Task requirements
Your task is to copy the stretch of lines in the records below that begins with the line containing "w := BitVec.ofNat" and ends with the line containing "rw [hc] at hcb", exactly as written, with nothing added.

Saved entries:
-- ==== Sys2Proof/Laws/Records.lean ====
section
/-! SUPPORT. Laws of the chunk and header records and of the record split (spec 41_pixel_chunk.md, 42_header.md,
43_container.md R140, R151). -/

namespace Sys2Proof.Machine

@[simp] theorem tripBytes_length (r g b : Byte) : (tripBytes r g b).length = 3 := rfl
@[simp] theorem chunkRec_length (r g b : Byte) : (chunkRec r g b).length = 5 := by simp [chunkRec]
@[simp] theorem record_length (e : Chunk) : e.record.length = 5 := by simp [Chunk.record]
@[simp] theorem magic_length : magic.length = 10 := rfl
@[simp] theorem hdrRec_length (w h : Word64) : (hdrRec w h).length = 30 := by simp [hdrRec]

@[simp] theorem entry_r (r g b : Byte) : (entry r g b).r = r := rfl
@[simp] theorem entry_g (r g b : Byte) : (entry r g b).g = g := rfl
@[simp] theorem entry_b (r g b : Byte) : (entry r g b).b = b := rfl
theorem entry_valid (r g b : Byte) : (entry r g b).valid := rfl
theorem entryOfPix_valid (p : Word24) : (entryOfPix p).valid := rfl
theorem mkHeader_valid (w h : Word64) : (mkHeader w h).valid := rfl

/-- An entry is the one its triplet constructs exactly when it satisfies the chunk invariant. -/
theorem entry_of_valid {e : Chunk} (h : e.valid) : e = entry e.r e.g e.b := by
  cases e; simp_all [Chunk.valid, entry]

/-- 41_pixel_chunk.md R103: a valid entry's record is the record of its triplet. -/
theorem record_of_valid {e : Chunk} (h : e.valid) : e.record = chunkRec e.r e.g e.b := by
  rw [Chunk.record, chunkRec, ← h]

@[simp] theorem entry_record (r g b : Byte) : (entry r g b).record = chunkRec r g b := rfl

/-! ### The payload -/

@[simp] theorem reencode_nil : reencode [] = [] := rfl
@[simp] theorem reencode_cons (e : Chunk) (es : List Chunk) : reencode (e :: es) = e.record ++ reencode es := rfl
@[simp] theorem reencode_append (xs ys : List Chunk) : reencode (xs ++ ys) = reencode xs ++ reencode ys := by
  simp [reencode]

@[simp] theorem reencode_length (es : List Chunk) : (reencode es).length = 5 * es.length := by
  induction es with
  | nil => rfl
  | cons e es ih => simp [ih]; ring

/-! ### The record split -/

/-- A full record at the front is the first one of the split. -/
theorem split5_cons {r : List Byte} (h : r.length = 5) (rest : List Byte) : split5 (r ++ rest) = r :: split5 rest := by
  match r, h with
  | [_, _, _, _, _], _ => rfl

theorem split5_short {s : List Byte} (h0 : s ≠ []) (h : s.length < 5) : split5 s = [s] := by
  rcases s with _ | ⟨a, _ | ⟨b, _ | ⟨c, _ | ⟨d, _ | ⟨e, s⟩⟩⟩⟩⟩
  · exact absurd rfl h0
  all_goals first | rfl | (simp at h; omega)

/-- The induction of the record split: no byte, one short record, or a full record in front. -/
theorem split5_induction {motive : List Byte → Prop} (nil : motive [])
    (short : ∀ s, s ≠ [] → s.length < 5 → motive s)
    (full : ∀ r rest, r.length = 5 → motive rest → motive (r ++ rest)) (s : List Byte) : motive s := by
  induction s using split5.induct with
  | case1 => exact nil
  | case2 a b c d e rest ih => exact full [a, b, c, d, e] rest rfl ih
  | case3 s h0 h5 =>
    refine short s h0 ?_
    rcases s with _ | ⟨a, _ | ⟨b, _ | ⟨c, _ | ⟨d, _ | ⟨e, rest⟩⟩⟩⟩⟩
    case cons.cons.cons.cons.cons => exact (h5 a b c d e rest rfl).elim
    all_goals simp

theorem split5_reencode (es : List Chunk) : split5 (reencode es) = es.map Chunk.record := by
  induction es with
  | nil => rfl
  | cons e es ih => rw [reencode_cons, split5_cons (record_length e), ih, List.map_cons]

/-! ### Decoding records -/

theorem chunkDec_length {s : List Byte} (h : s.length ≠ 5) : chunkDec s = .error .invalidLength := by
  match s, h with
  | [], _ | [_], _ | [_, _], _ | [_, _, _], _ | [_, _, _, _], _ => rfl
  | [_, _, _, _, _], h => simp at h
  | _ :: _ :: _ :: _ :: _ :: _ :: _, _ => rfl

/-- Everything `CHUNK_DEC` can do with five bytes. -/
theorem chunkDec_five (r g b hi lo : Byte) :
    chunkDec [r, g, b, hi, lo] =
      if ck [r, g, b] = BitVec.ofNat 16 (fromBE [hi, lo]) then .ok (entry r g b) else .error .checksumMismatch := by
  by_cases h : ck [r, g, b] = BitVec.ofNat 16 (fromBE [hi, lo])
  · simp [chunkDec, ← h, entry, tripBytes]
  · simp [chunkDec, h]

@[simp] theorem decodeRecs_nil : decodeRecs [] = .ok [] := rfl

theorem decodeRecs_cons (s : List Byte) (rest : List (List Byte)) :
    decodeRecs (s :: rest) =
      match chunkDec s with
      | .error k => .error k
      | .ok e => match decodeRecs rest with
        | .error k => .error k
        | .ok es => .ok (e :: es) := rfl

/-- The decoded chunks are one for each record. -/
theorem decodeRecs_length {recs : List (List Byte)} {es : List Chunk} (h : decodeRecs recs = .ok es) :
    es.length = recs.length := by
  induction recs generalizing es with
  | nil => simp at h; simp [← h]
  | cons s rest ih =>
    rw [decodeRecs_cons] at h
    split at h
    · cases h
    · split at h
      · cases h
      · rename_i es' hes
        cases h
        simp [ih hes]

/-- A chunk record can fail to decode in two ways only. -/
theorem chunkDec_err {s : List Byte} {k : ErrKind} (h : chunkDec s = .error k) :
    (s.length ≠ 5 ∧ k = .invalidLength) ∨ (s.length = 5 ∧ k = .checksumMismatch) := by
  by_cases hl : s.length = 5
  · right; refine ⟨hl, ?_⟩
    match s, hl with
    | [r, g, b, hi, lo], _ =>
      rw [chunkDec_five] at h
      split at h <;> cases h; rfl
  · rw [chunkDec_length hl] at h; cases h; exact Or.inl ⟨hl, rfl⟩

theorem decodeRecs_err {recs : List (List Byte)} {k : ErrKind} (h : decodeRecs recs = .error k) :
    k = .invalidLength ∨ k = .checksumMismatch := by
  induction recs with
  | nil => cases h
  | cons s rest ih =>
    rw [decodeRecs_cons] at h
    split at h
    · rename_i k' hk; cases h
      rcases chunkDec_err hk with ⟨_, h⟩ | ⟨_, h⟩ <;> simp [h]
    · split at h
      · rename_i hk; cases h; exact ih hk
      · cases h

/-- The first record that fails decides (43_container.md R153). -/
theorem decodeRecs_first_err {recs : List (List Byte)} {j : Nat} {s : List Byte} {e : ErrKind} (hj : recs[j]? = some s) (he : chunkDec s = .error e)
    (hb : ∀ i, i < j → ∀ s, recs[i]? = some s → ∃ x, chunkDec s = .ok x) : decodeRecs recs = .error e := by
  induction recs generalizing j with
  | nil => simp at hj
  | cons r rest ih =>
    cases j with
    | zero => simp at hj; subst hj; rw [decodeRecs_cons, he]
    | succ j =>
      obtain ⟨x, hx⟩ := hb 0 (by omega) r (by simp)
      rw [decodeRecs_cons, hx, ih (by simpa using hj) (fun i hi s hs => hb (i+1) (by omega) s (by simpa using hs))]

theorem decodeRecs_all_ok {recs : List (List Byte)} {es : List Chunk} (hl : es.length = recs.length)
    (h : ∀ (j : Nat) (x : Chunk) s, es[j]? = some x → recs[j]? = some s → chunkDec s = .ok x) : decodeRecs recs = .ok es := by
  induction recs generalizing es with
  | nil => simp at hl; subst hl; rfl
  | cons r rest ih =>
    cases es with
    | nil => simp at hl
    | cons e es =>
      rw [decodeRecs_cons, h 0 e r (by simp) (by simp), ih (by simpa using hl) (fun j x s h1 h2 => h (j+1) x s (by simpa using h1) (by simpa using h2))]

/-! ### The record split and the payload -/

theorem split5_flatten (s : List Byte) : (split5 s).flatten = s := by
  induction s using split5_induction with
  | nil => rfl
  | short s h0 h => simp [split5_short h0 h]
  | full r rest h ih => simp [split5_cons h, ih]

theorem reencode_take (es : List Chunk) (i : Nat) : reencode (es.take i) = (reencode es).take (5 * i) := by
  induction es generalizing i with
  | nil => simp
  | cons e es ih =>
    cases i with
    | zero => simp
    | succ i => rw [List.take_succ_cons, reencode_cons, reencode_cons, ih, List.take_append, record_length,
                  List.take_of_length_le (l := e.record) (by simp), show 5 * (i + 1) - 5 = 5 * i by omega]

theorem reencode_drop (es : List Chunk) (i : Nat) : reencode (es.drop i) = (reencode es).drop (5 * i) := by
  induction es generalizing i with
  | nil => simp
  | cons e es ih =>
    cases i with
    | zero => simp
    | succ i => rw [List.drop_succ_cons, reencode_cons, ih, List.drop_append, record_length,
                  List.drop_of_length_le (l := e.record) (by simp), show 5 * (i + 1) - 5 = 5 * i by omega, List.nil_append]

/-! ### Header records -/

/-- The fields of a header record the block writes. -/
theorem hdr_parts_take (w h : Word64) : (hdrRec w h).take 10 = magic ∧ ((hdrRec w h).drop 10).take 8 = be 8 w.toNat ∧ ((hdrRec w h).drop 18).take 8 = be 8 h.toNat ∧ (hdrRec w h).drop 26 = be 4 (hdrCk w h).toNat ∧ ((hdrRec w h).drop 10).take 16 = be 8 w.toNat ++ be 8 h.toNat := by
  obtain ⟨a1, a2, a3, a4, a5⟩ := slice_split (m := magic) (wb := be 8 w.toNat) (hb := be 8 h.toNat) (cb := be 4 (hdrCk w h).toNat) rfl (by simp) (by simp) (by simp)
  refine ⟨a1, a2, a3, ?_, a5⟩
  rw [← a4, slice, ← hdrRec, List.take_of_length_le]; simp

/-- The header decoder on four fields, its checks in order (42_header.md R122). -/
theorem hdrDec_parts {m wb hb cb : List Byte} (hm : m.length = 10) (hw : wb.length = 8) (hh : hb.length = 8) (hc : cb.length = 4) :
    hdrDec (m ++ wb ++ hb ++ cb) =
      if m ≠ magic then .error .illegalHeader
      else if (ck (wb ++ hb)).toNat ≠ fromBE cb then .error .checksumMismatch
      else .ok { w := BitVec.ofNat 64 (fromBE wb), h := BitVec.ofNat 64 (fromBE hb), ck := BitVec.ofNat 32 (fromBE cb) } := by
  obtain ⟨h1, h2, h3, h4, h5⟩ := slice_split hm hw hh hc
  have hlen : (m ++ wb ++ hb ++ cb).length = 30 := by simp [hm, hw, hh, hc]
  unfold hdrDec
  rw [if_neg (not_not.2 hlen), h1, h2, h3, h4, h5]
  simp only [toWord64, hw, hh, if_true]
  have hcb := fromBE_lt cb
  rw [hc] at hcb
  have key : ((ck (wb ++ hb)).setWidth 32 ≠ BitVec.ofNat 32 (fromBE cb)) ↔ ((ck (wb ++ hb)).toNat ≠ fromBE cb) := by
    rw [not_iff_not, ← BitVec.toNat_inj]
    have := (ck (wb ++ hb)).isLt
    simp at hcb ⊢
    omega
  simp only [key]

/-- Encoding the numbers read from a record whose checksum agrees gives the record back. -/
theorem hdrRec_fromBE {wb hb cb : List Byte} (hw : wb.length = 8) (hh : hb.length = 8) (hc : cb.length = 4) (hk : (ck (wb ++ hb)).toNat = fromBE cb) :
    hdrRec (BitVec.ofNat 64 (fromBE wb)) (BitVec.ofNat 64 (fromBE hb)) = magic ++ wb ++ hb ++ cb ∧ hdrCk (BitVec.ofNat 64 (fromBE wb)) (BitVec.ofNat 64 (fromBE hb)) = BitVec.ofNat 32 (fromBE cb) := by
  have h1 := fromBE_lt wb; have h2 := fromBE_lt hb; have h3 := fromBE_lt cb
  rw [hw] at h1; rw [hh] at h2; rw [hc] at h3
  have hck : hdrCk (BitVec.ofNat 64 (fromBE wb)) (BitVec.ofNat 64 (fromBE hb)) = BitVec.ofNat 32 (fromBE cb) := by
    unfold hdrCk
    rw [BitVec.toNat_ofNat, BitVec.toNat_ofNat, Nat.mod_eq_of_lt (by simpa using h1), Nat.mod_eq_of_lt (by simpa using h2), be_fromBE_of_length hw, be_fromBE_of_length hh]
    apply BitVec.eq_of_toNat_eq
    rw [BitVec.toNat_setWidth, hk, BitVec.toNat_ofNat]
  refine ⟨?_, hck⟩
  unfold hdrRec
  rw [hck, BitVec.toNat_ofNat, BitVec.toNat_ofNat, BitVec.toNat_ofNat, Nat.mod_eq_of_lt (by simpa using h1), Nat.mod_eq_of_lt (by simpa using h2), Nat.mod_eq_of_lt (by simpa using h3), be_fromBE_of_length hw, be_fromBE_of_length hh, be_fromBE_of_length hc]

/-- A header record can fail to decode in three ways only. -/
theorem hdrDec_err {s : List Byte} {k : ErrKind} (h : hdrDec s = .error k) :
    (s.length ≠ 30 ∧ k = .invalidLength) ∨ (s.length = 30 ∧ k = .illegalHeader) ∨ (s.length = 30 ∧ k = .checksumMismatch) := by
  by_cases hl : s.length = 30
  · obtain ⟨m, wb, hb, cb, hm, hw, hh, hc, rfl⟩ := parts_exist hl
    rw [hdrDec_parts hm hw hh hc] at h
    split at h
    · cases h; exact Or.inr (Or.inl ⟨hl, rfl⟩)
    · split at h <;> cases h; exact Or.inr (Or.inr ⟨hl, rfl⟩)
  · simp [hdrDec, hl] at h; exact Or.inl ⟨hl, h.symm⟩


end Sys2Proof.Machine
end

Solution to the problem
      else .ok { w := BitVec.ofNat 64 (fromBE wb), h := BitVec.ofNat 64 (fromBE hb), ck := BitVec.ofNat 32 (fromBE cb) } := by
  obtain ⟨h1, h2, h3, h4, h5⟩ := slice_split hm hw hh hc
  have hlen : (m ++ wb ++ hb ++ cb).length = 30 := by simp [hm, hw, hh, hc]
  unfold hdrDec
  rw [if_neg (not_not.2 hlen), h1, h2, h3, h4, h5]
  simp only [toWord64, hw, hh, if_true]
  have hcb := fromBE_lt cb
  rw [hc] at hcb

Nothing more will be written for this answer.